Figure 5. Phenotypic identification and analysis of XY^DMY− mutants.

(A) Phenotypic diagnostics of the secondary sexual characters in XY^DMY− mutants. White dashed area shows the anal fin of medaka. *shows the dosal fin of medaka. (B) The gonad of WT and TA mutants. The red dashed area shows the gonad tissue of medaka. (C) Fluorescence in situ hybridization of the karyotypes of metaphases cell from WT male, WT female and XY mutant female. The pink signal is the male specific hybridization signal. (D) The comparative analyses of gonadosomatic index (GSI) among WT-F, WT-M and XY mutant female (TA-F). *P < 0.5; **P < 0.001. (E) The comparative analyses of oocytes maturation between WT-F and TA-F. (F) Histological analyses of gonad tissue. CN, chromatin nucleolar oocytes; PO, perinucleolar oocytes; CA, cortical alveolar oocytes; EVO, early vitellogenic oocytes; VO, vitellogenic oocytes; LVO, late vitellogenic oocytes; MO, mature oocytes.

Figure 6. Bioinformatic analyses of RNA-seq data.
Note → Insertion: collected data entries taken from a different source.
-- ==== Sys2Proof/Certificates/Slice0/Obligations.lean ====
section
/-! DEFINITION. The statements about the part, in the order of the manual's chapters. -/

open Sys2Proof Sys2Proof.Machine

/-! ### The queue of commands -/

/-- A step takes the command at the front of the queue and executes it on the state with the queue's rest. -/
def Obligations.StepRunsTheFrontCommand : Prop :=
  ∀ (c : Instr) (rest : List Instr) (s : State), step { s with pending := c :: rest } = exec c { s with pending := rest }

/-! ### Chapter 1: the tap transaction -/

/-- A report of a card that reaches a tap controller in IDLE starts a transaction or ends at once with its refusal (R8, R9, R10), the
station's entry in the bank concerned undamaged; an uncorrectable one marks the bank, and the tap ends NOT_AVAILABLE (R94 to R96).  The
other reports in IDLE set the field state (R4, R8); that a NO_ANSWER there does nothing is log entry 10. -/
def Obligations.CardReportInIdleStartsOrRefuses : Prop :=
  ∀ (s : State) (l : Lane), s.phase = .running → (s.tap l).phase = .idle →
    let entered := s.withField l true
    let refuses (c : Instr) (u : State) (code : ResultCode) : Prop := exec c s = .next (u.endTap l code none (purseRead s l))
    let usable := s.tariff.pending = .switching ∨ (s.tariff.activeVersion.isSome = true ∧ s.tariff.usable = true)
    ((zoneEntry s).bits = .clean →
      (TakesTaps s l → ((s.gate l).service = .inService → (s.gate l).credits.length < 2) →
        exec (.cardPresent l) s = .next (s.withTap l { s.tap l with
          phase := .identifying
          present := true
          kind := some (if (s.gate l).service = .emergencyOpen then .emergency
            else if (s.gate l).config.kind = some .exit then .exit else .entry)
          bound := some (bankToBind s)
          outstanding := some ⟨.identify, s.settings.timeout⟩ }))
      ∧ (TakesTaps s l → (s.gate l).service = .inService → 2 ≤ (s.gate l).credits.length → refuses (.cardPresent l) entered .laneBusy)
      ∧ (¬TakesTaps s l → refuses (.cardPresent l) entered .notAvailable ∧ refuses (.multipleCards l) entered .notAvailable)
      ∧ (TakesTaps s l → refuses (.multipleCards l) entered .multipleCards))
    ∧ ((zoneEntry s).bits = .double → ((s.gate l).service = .inService ∨ (s.gate l).service = .emergencyOpen) →
      s.link.reset ≠ .waiting → s.clock.timeSet = true → s.settings.isSet = true → usable →
      let marked := entered.noteBank (bankToBind s) ⟨0, 1⟩
      refuses (.cardPresent l) marked .notAvailable ∧ refuses (.multipleCards l) marked .notAvailable)
    ∧ exec (.fieldEmpty l) s = .next (s.withField l false)
    ∧ exec (.noAnswer l) s = .next s

/-- In QUIET a FIELD_EMPTY report takes the controller to IDLE, the reports of cards set the field state and nothing else, and
answers are discarded (R24, R4).  That an EXCHANGE_TIMEOUT or a NO_ANSWER with no exchange outstanding does nothing is log entry 10. -/
def Obligations.QuietWaitsForAnEmptyField : Prop :=
  ∀ (s : State) (l : Lane), s.phase = .running → (s.tap l).phase = .quiet →
    exec (.fieldEmpty l) s = .next (s.withTap l { s.tap l with present := false, phase := .idle })
    ∧ exec (.cardPresent l) s = .next (s.withField l true) ∧ exec (.multipleCards l) s = .next (s.withField l true)
    ∧ ∀ (a : Vector Byte 12) (x p : Check) (i : Vector Byte 48) (q : Vector Byte 8) (n : BitVec 24) (c : Instr),
        c ∈ [.noAnswer l, .wrongTypeAnswer l, .identifyAnswer l a, .authenticateAnswer l x, .readAnswer l i q, .receipt l n p,
          .refusedCounter l, .refusedExhausted l, .exchangeTimeout l] → exec c s = .next s

/-- No answer, or an answer of a type not awaited, ends a dialogue that has not come to EVALUATING with TAP_AGAIN, and so does the exchange
timer while it runs (R4, R5, R15, R23). FIELD_EMPTY and MULTIPLE_CARDS before the COMMIT end the transaction and release its reservation; a
CARD_PRESENT sets the field state (R16). That an EXCHANGE_TIMEOUT or a NO_ANSWER with no exchange outstanding does nothing is log entry 10.
-/
def Obligations.LostAnswersAndLeavingCardsEndTheDialogue : Prop :=
  ∀ (s : State) (l : Lane), s.phase = .running →
    let dialogue := (s.tap l).phase = .identifying ∨ (s.tap l).phase = .authenticating ∨ (s.tap l).phase = .reading
    let lost : State := s.endTap l .tapAgain none (purseRead s l)
    let freed : State := { s with journal := { s.journal with reservations := s.journal.reservations.set l none } }
    (dialogue →
      exec (.noAnswer l) s = .next lost ∧ exec (.wrongTypeAnswer l) s = .next lost
      ∧ ((s.tap l).outstanding.isSome = true → exec (.exchangeTimeout l) s = .next lost)
      ∧ ((s.tap l).outstanding = none → exec (.exchangeTimeout l) s = .next s))
    ∧ ((dialogue ∨ (s.tap l).phase = .evaluating) →
      exec (.fieldEmpty l) s = .next ((freed.withField l false).endTap l .tapAgain none (purseRead s l))
      ∧ exec (.multipleCards l) s = .next ((freed.withField l true).endTap l .multipleCards none (purseRead s l))
      ∧ exec (.cardPresent l) s = .next (s.withField l true))
    ∧ ((s.tap l).phase = .evaluating → exec (.noAnswer l) s = .next s)

/-- The IDENTIFY answer awaited, its 12 bytes the first of the card image's layout: the four checks of R11 in order, then AUTHENTICATE with
a new challenge and the key of the lowest-numbered slot of the card's key version, diversified for the card (R6, R11, R12, R201). The
challenge is a free value, log entry 6. -/
def Obligations.IdentifyAnswerIsChecked : Prop :=
  (∀ r : RawImage, identifyAnswerAt ((imageBytes r).take 12) = ⟨r.serial, r.network, r.keyVersion, r.status⟩)
  ∧ ∀ (s : State) (l : Lane) (bytes : Vector Byte 12) (time : Nat), s.phase = .running → (s.tap l).phase = .identifying →
    (s.tap l).outstanding = some ⟨.identify, time⟩ →
    let a := identifyAnswerAt bytes.toList
    let known : State := s.withTap l { s.tap l with outstanding := none, ident := some a }
    let locked : State := s.withTap l { s.tap l with outstanding := none, ident := some a, inFlight := some a.serial }
    let free := ∀ k, k ≠ l → (s.tap k).inFlight ≠ some a.serial
    let home := a.network.toNat = s.settings.network
    let version := a.keyVersion.toNat
    let ends (u : State) (code : ResultCode) : Prop :=
      exec (.identifyAnswer l bytes) s = .next (u.endTap l code none (purseRead s l))
    (a.serial = 0 → ends known .cardDataInvalid)
    ∧ (a.serial ≠ 0 → ¬free → ends known .cardBusyElsewhere)
    ∧ (a.serial ≠ 0 → free → ¬home → ends locked .foreignCard)
    ∧ (a.serial ≠ 0 → free → home → (version < 1 ∨ 8 < version ∨ ∀ slot, some slot ∈ s.keys → slot.version ≠ version) →
      ends locked .unknownKeyVersion)
    ∧ ∀ (i : Nat) (slot : KeySlot), a.serial ≠ 0 → free → home → 1 ≤ version → version ≤ 8 →
      s.keys[i]? = some (some slot) → slot.version = version →
      (∀ (j : Nat) (x : KeySlot), j < i → s.keys[j]? = some (some x) → x.version ≠ version) →
      exec (.identifyAnswer l bytes) s = .next { s.withTap l { s.tap l with
          phase := .authenticating
          ident := some a
          inFlight := some a.serial
          key := some (Config.diversify slot.key a.serial)
          challenge := some (Config.challenge s.draws)
          outstanding := some ⟨.authenticate (Config.challenge s.draws), s.settings.timeout⟩ } with draws := s.draws + 1 }

/-- The AUTHENTICATE answer awaited: an equal response goes on to READ, another is recorded AUTH_FAILED and ends CARD_NOT_GENUINE (R13). -/
def Obligations.AuthenticateAnswerIsChecked : Prop :=
  ∀ (s : State) (l : Lane) (response challenge : Check) (k : Key) (o : Outstanding), s.phase = .running →
    (s.tap l).phase = .authenticating → (s.tap l).outstanding = some o → o.exchange = .authenticate challenge →
    (s.tap l).key = some k → (s.tap l).challenge = some challenge →
    (response = Config.keyedCheck k (.response challenge) →
      exec (.authenticateAnswer l response) s
        = .next (s.withTap l { s.tap l with phase := .reading, outstanding := some ⟨.read, s.settings.timeout⟩ }))
    ∧ (response ≠ Config.keyedCheck k (.response challenge) → HasRoom s →
      exec (.authenticateAnswer l response) s = .next (State.endTap
        ((s.withTap l { s.tap l with outstanding := none }).withRecord { JournalRecord.blank .authFailed (some l) with
          serial := (s.tap l).inFlight, detail := some (.named .authenticate) }) l .cardNotGenuine none (purseRead s l)))

/-- The READ answer awaited, its 48 bytes the card image in the layout of R201 and 8 more its proof: the proof, the identification, and the
bank of step 1 of R18 are checked in that order; an image that passes is kept and its resolution is asked for (R14, R18, R201).  That an
answer failing its proof or its identification leaves no purse as read is the model's choice (log entry 43). -/
def Obligations.ReadAnswerIsChecked : Prop :=
  (∀ (r : RawImage) (p : Check), rawImageAt (imageBytes r) = r ∧ (imageBytes r).length = 48 ∧ proofAt (beBytes 8 p.toNat) = p)
  ∧ ∀ (s : State) (l : Lane) (bytes : Vector Byte 48) (tail : Vector Byte 8) (challenge : Check) (k : Key) (a : IdentifyAnswer)
    (i : AreaId) (time : Nat), s.phase = .running → (s.tap l).phase = .reading → (s.tap l).outstanding = some ⟨.read, time⟩ →
    (s.tap l).key = some k → (s.tap l).challenge = some challenge → (s.tap l).ident = some a → (s.tap l).bound = some i →
    let image := rawImageAt bytes.toList
    let good := proofAt tail.toList = Config.keyedCheck k (.readProof image challenge)
    let same := a.serial = image.serial ∧ a.network = image.network ∧ a.keyVersion = image.keyVersion
    let answered : State := s.withTap l { s.tap l with outstanding := none }
    let taken : State := s.withTap l { s.tap l with
      phase := .evaluating, outstanding := none, image := some (decodeImage image), stage := some .resolution }
    let ends (u : State) (code : ResultCode) (purse : Option Int) : Prop :=
      exec (.readAnswer l bytes tail) s = .next (u.endTap l code none purse)
    (¬good → HasRoom s →
      ends (answered.withRecord { JournalRecord.blank .authFailed (some l) with
        serial := (s.tap l).inFlight, detail := some (.named .read) }) .cardNotGenuine (purseRead s l))
    ∧ (good → ¬same → ends answered .cardDataInvalid (purseRead s l))
    ∧ (good → same → ¬BankUsable s i → ends taken .notAvailable (some image.purse.toInt))
    ∧ (good → same → BankUsable s i → exec (.readAnswer l bytes tail) s = .next taken)
    ∧ (decodeImage image).w.purse = image.purse.toInt ∧ (decodeImage image).counter = image.counter.toNat
    ∧ ((decodeImage image).w.status = .active ↔ image.status = 0) ∧ ((decodeImage image).w.trip = .outside ↔ image.trip = 0)
    ∧ ((decodeImage image).w.lastExitPenalty = false ↔ image.lastExitPenalty = 0)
(A) The number of novel transcripts in the RNA-seq data the WT female (WT_F_OV), the wild-type male (WT_M_Te) and XY^DMY− female medaka (TA_F_OV). (B) The differentially expressed transcripts between TA_F_OV and WT_F_OV/WT_M_Te. (C) Correlation of gene expression between WT_M_Te and TA_F_Ov. The up- and downregulated genes are shown in red and green, respectively. Non-differentially expressed genes are shown in blue. (D) Correlation of gene expression between WT_F_Ov and TA_F_Ov. The up- and downregulated genes are shown in red and green, respectively. Non-differentially expressed genes are shown in blue. (E) The cluster of testis-specific expressing transcripts. Cluster analyses of differentially expressed genes among WT_F_Ov, WT_M_Te and TA_F_Ov. The high- and low-expressed genes are shown form yellow to blue, corresponded to the expression level from negative 2 fold to positive 2 fold. (F) The differentially expressed transcripts among TA_F_Ov, WT_F_Ov and WT_M_Te. The up- and downregulated genes in WT_M_Te were shown in Fuchsia and yellow, respectively. The up- and downregulated genes in WT_F_Ov are shown in green and purple, respectively. TA_F_Ov ≫ WT_F_Ov means the genes were upregulated in TA_F_Ov. TA_F_Ov ≪ WT_F_Ov means the genes were downregulated in TA_F_Ov. TA_F_Ov ≫ WT_M_Te means genes were upregulated in TA_F_Ov. TA_F_Ov ≪ WT_M_Te means the genes were downregulated in TA_F_Ov. (G) SRY binding sites. (H) The SRY binding sites analyses of differentially expressed genes among TA_F_Ov, WT_F_Ov and WT_M_Te.